* **AVAILABLE DATA**:
-- ==== Sys2Proof/Proofs/StoredPool.lean ====
section
/-! PROOF. The canonical form along the pool: waits, tags and the words on a scratchpad. -/

namespace Sys2Proof.Machine

/-! ### `Machine/Pool` -/

theorem State.afterReds_stored {s : State} (h : s.stored = true) (k : Nat) {go : State → HRes}
    (hg : ∀ t, t.stored = true → (go t).stored = true) : (s.afterReds k go).stored = true := by
  unfold State.afterReds
  split
  · rfl
  · exact hg _ (State.modDev_stored h (Device.drainReds_stored (State.stored_dev h) _ k 0))

theorem State.access_stored {s : State} (h : s.stored = true) (k : Nat) (ad : Admits) (acc : Acc) (aligned : Bool)
    (va : Nat) {go : State → Place → HRes} (hg : ∀ p t, t.stored = true → (go t p).stored = true) :
    (s.access k ad acc aligned va go).stored = true := by
  unfold State.access
  split
  · rfl
  · cases s.res? with
    | none => exact h
    | some r =>
      have hx := State.stored_with_dev h (Device.checkAt_stored (State.stored_dev h) s.iss.core r ad acc va)
      dsimp only
      generalize s.dev.checkAt s.iss.core r ad acc va = x at hx ⊢
      cases x.2 with
      | fail f => rfl
      | wait w => rfl
      | ok p =>
        dsimp only
        split
        · exact State.afterReds_stored hx k fun _ hu => hg p _ hu
        · exact hg p _ hx

theorem State.readBytes_stored {s : State} (h : s.stored = true) (p : Place) (va n : Nat) {go : State → Nat → HRes}
    (hg : ∀ v t, t.stored = true → (go t v).stored = true) (na : Bool) : (s.readBytes p va n go na).stored = true := by
  unfold State.readBytes
  extract_lets r
  split
  · rfl
  · exact hg _ _ (State.stored_with_dev h (Device.readAt_stored (State.stored_dev h) ..))

theorem State.writeBytes_stored {s : State} (h : s.stored = true) (p : Place) (n v : Nat) (na : Bool) :
    (s.writeBytes p n v na).stored = true := State.stored_with_dev h (Device.writeAt_stored (State.stored_dev h) ..)

theorem ldOn_stored {s : State} (h : s.stored = true) (ty : LdTy) (na : Bool) (d base : XReg) (disp : Src) (k : Nat) :
    (ldOn ty na d base disp k s).stored = true := by
  refine State.access_stored h _ _ _ _ _ fun p t ht => ?_
  refine State.readBytes_stored ht p _ _ (fun _ u hu => ?_) na
  exact writeReg_stored hu k ..

theorem stOn_stored {s : State} (h : s.stored = true) (sz : StSz) (na : Bool) (reg base : XReg) (disp : Src)
    (k : Nat) : (stOn sz na reg base disp k s).stored = true :=
  State.access_stored h _ _ _ _ _ fun p _ ht => State.writeBytes_stored ht p _ _ na

theorem ldvOn_stored {s : State} (h : s.stored = true) (n1 : BitVec 3) (d base : XReg) (disp : Src) (k : Nat) :
    (ldvOn n1 d base disp k s).stored = true := by
  refine State.access_stored h _ _ _ _ _ fun p t ht => ?_
  refine State.readBytes_stored ht p _ _ (fun v u hu => ?_) _
  exact foldl_state_stored (fun _ _ hv => writeReg_stored hv k ..) _ hu

theorem stvOn_stored {s : State} (h : s.stored = true) (n1 : BitVec 3) (reg base : XReg) (disp : Src) (k : Nat) :
    (stvOn n1 reg base disp k s).stored = true :=
  State.access_stored h _ _ _ _ _ fun p _ ht => State.writeBytes_stored ht p ..

theorem State.putTag_stored {s : State} (h : s.stored = true) (off : Nat) (v : Bool) :
    (s.putTag off v).stored = true :=
  State.stored_with_iss (State.modDev_stored h (Device.modRes_stored (State.stored_dev h) _ _ fun _ hr =>
    Residence.setTag_memOk hr off v)) _ rfl

theorem tagCheck_stored {s : State} (h : s.stored = true) (base : XReg) (disp : Src) (reads : Bool) (align k : Nat) :
    (tagCheck base disp reads align k s).stored = true := by
  refine State.access_stored h _ _ _ _ _ fun p t ht => ?_
  split
  · refine State.readBytes_stored ht p _ _ (fun _ u hu => ?_) _
    exact hu
  · exact ht

theorem waitWord_stored {s : State} (h : s.stored = true) {check : Nat → State → HRes}
    (conds : State → List Nat → List WaitCond) {act : Nat → State → HRes}
    (hc : ∀ k t, t.stored = true → (check k t).stored = true) (ha : ∀ k t, t.stored = true → (act k t).stored = true)
    (run : List Nat) : (waitWord check conds act run s).stored = true := by
  unfold waitWord
  extract_lets t
  have ht : t.stored = true := perHart_stored hc run h
  split
  · exact ht
  · cases t.rollback.res? t.rk with
    | none => exact ht
    | some r =>
      dsimp only
      split
      · exact perHart_stored ha _ (State.stored_with_iss ht _ rfl)
      · exact State.holdOn_stored ht _

theorem waitOp {s : State} (h : s.stored = true) (hd : Hdr) (u : Uses) {check : Nat → State → HRes}
    (conds : State → List Nat → List WaitCond) {act : Nat → State → HRes}
    (hc : ∀ k t, t.stored = true → (check k t).stored = true)
    (ha : ∀ k t, t.stored = true → (act k t).stored = true) :
    Out.stored (wordOp hd u (waitWord check conds act) s) = true :=
  wordOp_stored h hd u fun l _ ht => waitWord_stored ht conds hc ha l

theorem tagWord_stored {s : State} (h : s.stored = true) (want writes reads : Bool) (base : XReg) (disp : Src)
    {act : Nat → State → HRes} (ha : ∀ k t, t.stored = true → (act k t).stored = true) (run : List Nat) :
    (tagWord want writes reads base disp act run s).stored = true :=
  waitWord_stored h _ (fun k _ ht => tagCheck_stored ht base disp reads 8 k) ha run

theorem tagLoad_stored {s : State} (h : s.stored = true) (empties : Bool) (d base : XReg) (disp : Src) (k : Nat) :
    (tagLoad empties d base disp k s).stored = true := by
  unfold tagLoad
  refine State.readBytes_stored h _ _ _ (fun v t ht => ?_) _
  have hw := writeReg_stored ht k (.x d) (BitVec.ofNat 64 v) none
  cases empties with
  | true => exact State.putTag_stored hw ..
  | false => exact hw

theorem tagStore_stored {s : State} (h : s.stored = true) (reg base : XReg) (disp : Src) (k : Nat) :
    (tagStore reg base disp k s).stored = true := by
  unfold tagStore
  refine State.afterReds_stored h k fun t ht => ?_
  exact State.putTag_stored (State.writeBytes_stored ht ..) ..

theorem tagNow_stored {s : State} (h : s.stored = true) (base : XReg) (disp : Src) (align : Nat)
    {act : Nat → State → HRes} (ha : ∀ k t, t.stored = true → (act k t).stored = true) (k : Nat) :
    (tagNow base disp align act k s).stored = true := by
  have hc := tagCheck_stored h base disp false align k
  unfold tagNow
  generalize tagCheck base disp false align k s = r at hc ⊢
  cases r with
  | ok t => exact ha k t hc
  | fail f => rfl
  | hold w => rfl

theorem tagwOn_stored {s : State} (h : s.stored = true) (blk : Bool) (reg base : XReg) (disp : Src) (k : Nat) :
    (tagwOn blk reg base disp k s).stored = true :=
  foldl_state_stored (fun _ _ ht => State.putTag_stored ht ..) (blkWords blk) h

theorem Device.retryGang_stored {d : Device} (h : d.stored = true) (rk base : Nat) :
    (d.retryGang rk base).stored = true := Device.modGang_stored h ..

theorem Device.wakePool_stored {d : Device} (h : d.stored = true) (c b : Nat) (kind : PoolCond → Bool) :
    (d.wakePool c b kind).stored = true := by
  unfold Device.wakePool
  cases d.poolWait c b with
  | none => exact h
  | some p =>
    dsimp only
    split
    · exact h
    · split
      · split
        · exact h
        · exact Device.retryGang_stored h ..
      · exact Device.showWaits_stored h ..

theorem execTagWaitRetry_stored {s : State} (h : s.stored = true) (core : Fin 2048) (bank : Fin 16) :
    Out.stored (execTagWaitRetry core bank s) = true :=
  State.modDev_stored h (Device.wakePool_stored (State.stored_dev h) ..)

theorem execTagWaitTimeout_stored {s : State} (h : s.stored = true) (core : Fin 2048) (bank : Fin 16) :
    Out.stored (execTagWaitTimeout core bank s) = true := by
  have hd := State.stored_dev h
  refine State.modDev_stored h ?_
  cases s.dev.poolWait core bank with
  | none => exact hd
  | some p =>
    dsimp only
    split
    · exact hd
    · cases s.dev.gang? p.1 p.2.1 with
      | none => exact hd
      | some g => exact Device.takeFails_stored hd ..

theorem Device.prefetch_stored {d : Device} (h : d.stored = true) (core : Nat) (st : Stor) :
    (d.prefetch core st).stored = true := by
  cases st with
  | dram key =>
    unfold prefetch
    dsimp only
    split
    · exact h
    · exact Device.cachedRead_stored h core _ 1 _
  | _ => exact h

theorem Device.cleanAll_stored {d : Device} (h : d.stored = true) (core : Nat) (inv : Bool) (l : List Nat) :
    (d.cleanAll core inv l).stored = true := foldl_stored (fun _ n hd => Device.cleanLine_stored hd core inv n) l h

theorem prefOn_stored {s : State} (h : s.stored = true) (ex : Bool) (base : XReg) (disp : Src) (k : Nat) :
    (prefOn ex base disp k s).stored = true := by
  unfold prefOn
  extract_lets va x
  have hx : x.1.stored = true := Device.globalAt_stored (State.stored_dev h) ..
  split
  · exact h
  · refine State.stored_with_dev h ?_
    split
    · exact Device.prefetch_stored hx ..
    · exact hx

theorem cleanOn_stored {s : State} (h : s.stored = true) (inv : Bool) (r : CRange) (k : Nat) :
    (cleanOn inv r k s).stored = true :=
  State.afterReds_stored h k fun t ht => by
    dsimp only
    split
    · rfl
    · exact State.modDev_stored ht (Device.cleanAll_stored (State.stored_dev ht) ..)

theorem execCacheLineEvict_stored {s : State} (h : s.stored = true) (core : Fin 2048) (pa : BitVec 60) :
    Out.stored (execCacheLineEvict core pa s) = true := by
  have hd := State.stored_dev h
  refine State.modDev_stored h ?_
  cases s.dev.stor pa.toNat with
  | dram key =>
    dsimp only
    split
    · exact Device.evictLine_stored hd ..
    · exact hd
  | _ => exact hd

theorem execProxyEvict_stored {s : State} (h : s.stored = true) (stand : Fin 16) (pa : BitVec 60) :
    Out.stored (execProxyEvict stand pa s) = true := by
  have hd := State.stored_dev h
  refine State.modDev_stored h ?_
  cases s.dev.stor pa.toNat with
  | dram key =>
    dsimp only
    split
    · exact Device.flushProxy_stored hd ..
    · exact hd
  | _ => exact hd

theorem execHwPrefetch_stored {s : State} (h : s.stored = true) (core : Fin 2048) (pa : BitVec 60) :
    Out.stored (execHwPrefetch core pa s) = true :=
  State.modDev_stored h (Device.prefetch_stored (State.stored_dev h) ..)

theorem amopOn_stored {s : State} (h : s.stored = true) (op : AOp) (w : Bool) (d a : XReg) (b : Src) (k : Nat) :
    (amopOn op w d a b k s).stored = true := by
  refine State.access_stored h _ _ _ _ _ fun p t ht => ?_
  refine State.readBytes_stored ht p _ _ (fun _ u hu => ?_) _
  exact writeReg_stored (State.writeBytes_stored hu p ..) k ..

end Sys2Proof.Machine
end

* **WHAT YOU NEED TO DO**:
Your task is to repeat the records exactly. Begin at their first line and stop after the line containing "State → Place".

* **ANSWER TO THIS PROBLEM**:
-- ==== Sys2Proof/Proofs/StoredPool.lean ====
section
/-! PROOF. The canonical form along the pool: waits, tags and the words on a scratchpad. -/

namespace Sys2Proof.Machine

/-! ### `Machine/Pool` -/

theorem State.afterReds_stored {s : State} (h : s.stored = true) (k : Nat) {go : State → HRes}
    (hg : ∀ t, t.stored = true → (go t).stored = true) : (s.afterReds k go).stored = true := by
  unfold State.afterReds
  split
  · rfl
  · exact hg _ (State.modDev_stored h (Device.drainReds_stored (State.stored_dev h) _ k 0))

theorem State.access_stored {s : State} (h : s.stored = true) (k : Nat) (ad : Admits) (acc : Acc) (aligned : Bool)
    (va : Nat) {go : State → Place → HRes} (hg : ∀ p t, t.stored = true → (go t p).stored = true) :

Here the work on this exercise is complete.